Each web application must have a location parameter in its configuration. The value of this parameter is a space delimited set of location prefixes that the web application will handle. During instantiation, the HTTP server will read this parameter on each web application's configuration and use the location prefixes within to construct the request routing.

Web applications

File server

#include <Balau/Network/Http/Server/HttpWebApps/FileServingHttpWebApp.hpp>

Environment configuration: files

The file serving HTTP web application serves files from a directory on the local file system.

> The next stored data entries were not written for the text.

/-- A node on a port, as its contract describes it (R29 to R68, R72). -/
structure Node where
  st : NState := .unassigned
  /-- Repeater open (R29, R45). -/
  rep : Bool := false
  addr : Nat := 0
  pos : Nat := 0
  port : Nat := 0
  /-- The physical port, 0 or 1, on which the ENUM arrived. -/
  upPort : Nat := 0
  d0 : Nat := 0
  d1 : Nat := 0
  dlySet : Bool := false
  /-- Node type, cells populated, aux channels, revisions and serial of the EACK (R40). -/
  type : Nat := 1
  cells : Nat := 18
  auxN : Nat := 0
  hw : Nat := 0
  fw : Nat := 0
  serial : Nat := 0
  /-- The node key provisioned, 16 bytes; none where none is (R41, R68). -/
  key : Option (List Nat) := none
  /-- Local time, ps, at the instant of the latest TIME, and that instant, ps (R50). -/
  localT : Nat := 0
  localAt : Nat := 0
  /-- Instant of the latest frame with a good CRC, or of the wake from SLEEP, ps (R66). -/
  lastGood : Nat := 0
  /-- Command frames with a bad CRC, saturating at 255 (R43). -/
  cmdCrc : Nat := 0
  /-- A SAMPLE since the latest record was not executed (R43). -/
  late : Bool := false
  /-- What the node found of itself at the end of its latest sweep (R43). -/
  nodeFlt : Bool := false
  nodeHot : Bool := false
  /-- Registers 0x01 to 0x04 and 0x10 to 0x1F that were written (R44). -/
  regs : Tab Nat := []
  /-- Balancing mask and the end of its timeout, ps (R63). -/
  balMask : Nat := 0
  balDue : Nat := 0
  /-- Switches held off from an executed SAMPLE to its last conversion (R64). -/
  balOff : Bool := false
  /-- Armed open-wire sinks (R62). -/
  owtArm : Nat := 0
  /-- The last nonce, the end of its computation, ps, and whether it is complete (R41, R68). -/
  nonce : Option (List Nat) := none
  authDue : Nat := 0
  authDone : Bool := false
  /-- The answer scheduled: body, instant in ps, physical port (R41). -/
  answer : Option (List Nat × Nat × Nat) := none
  /-- The slot response scheduled: tag, whether it was held at the READ, instant in ps, physical port (R57). -/
  slot : Option (Nat × Bool × Nat × Nat) := none
  sweep : Option NodeSweep := none
  /-- Results of the two most recent executed SAMPLEs, newest first (R56). -/
  held : List Held2 := []
  /-- Stream samples not yet reported, oldest first, at most 16, and the instant of the first, ns (R61). -/
  stream : List Int := []
  streamAt : Nat := 0
  discarded : Nat := 0
  /-- Insulation state and values of a bus sense node (R43, R44). -/
  isoState : Nat := 0
  isoP : Nat := 0xFFFFFFFF
  isoN : Nat := 0xFFFFFFFF
  /-- Instant of the latest insulation measurement, ps. -/
  isoAt : Nat := 0
  /-- Fuse intact; the latest sense values (R43). -/
  fuse : Bool := true
  /-- The end of the frame the node is sending, ps (R31). -/
  sendEnd : Nat := 0
  /-- The frame last sent and its instant. -/
  sent : Option (List Nat × Nat) := none
  /-- The frame last repeated out of the other port (R29). -/
  repeated : Option (List Nat) := none
  /-- The wake tone last relayed, instant in ps (R67). -/
  relayAt : Option Nat := none
  deriving DecidableEq, Repr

See the files environment configuration for details on how to configure the file serving HTTP web application.

Email sender

#include <Balau/Network/Http/Server/HttpWebApps/EmailSendingHttpWebApp.hpp>

Environment configuration: email.sender

The email sending HTTP web application sends an email with a body generated from the form parameters of a POST request. This can be useful for creating a contact page.

See the email.sender environment configuration for details on how to configure the email sending HTTP web application.

Redirector

#include <Balau/Network/Http/Server/HttpWebApps/RedirectingHttpWebApp.hpp>

Environment configuration: redirections

The redirecting HTTP web application performs 301 or 302 redirections for specified locations.

See the redirections environment configuration for details on how to configure the redirecting HTTP web application.

Canned

#include <Balau/Network/Http/Server/HttpWebApps/CannedHttpWebApp.hpp>

Environment configuration: canned

The canned HTTP web application serves fixed responses for GET, HEAD, and POST requests.

See the canned environment configuration for details on how to configure the canned HTTP web application.

Failing

#include <Balau/Network/Http/Server/HttpWebApps/FailingHttpWebApp.hpp>

Environment configuration: failing

The failing HTTP web application returns HTTP 404 responses for all requests.

See the failing environment configuration for details on how to configure the failing HTTP web application.

Routing

#include <Balau/Network/Http/Server/HttpWebApps/RoutingHttpWebApp.hpp>

Environment configuration: n/a

The current routing web application may be replaced by a regular expression based routing web application in the future.

The routing HTTP web application contains a trie data structure used to route HTTP requests to different HTTP web applications.

The routing HTTP web application is normally used implicitly via environment configuration. The HTTP server will instantiate a routing HTTP web application when creating the HTTP web application tree. When defining the HTTP server HTTP web applications via environment configuration, it is thus not necessary to explicitly define a routing HTTP web application.

The routing HTTP web application may be explicitly used when manually building an HTTP web application routing tree in code. Simple examples of this are available in the Balau unit tests. For example, one of the email sender unit tests defines the following routing HTTP web application.

			// Create the routing HTTP web app, specifying the root node.
			RoutingHttpWebApp::Routing routing(routingNode<FailingHttpWebApp>(""));

			// Add the email sender handler at path "/1/send-message".
			routing.add(
				  routingNode("1")
				, RoutingHttpWebApp::Node::child(
					RoutingHttpWebApp::Value(
						"send-message", emailHandler, emailHandler, emailHandler
					)
				)
			);
		

In order to facilitate the manual building of routing trees, the RoutingHttpWebApp.hpp header contains the following helper methods and type.

Name Description
routingNode Make a routing node (3 overloads).
RoutingHttpWebApp::Node::child Add a child of the child being added, plus descendants of the child (2 overloads).
RoutingHttpWebApp::Value The tuple type representing a routing node.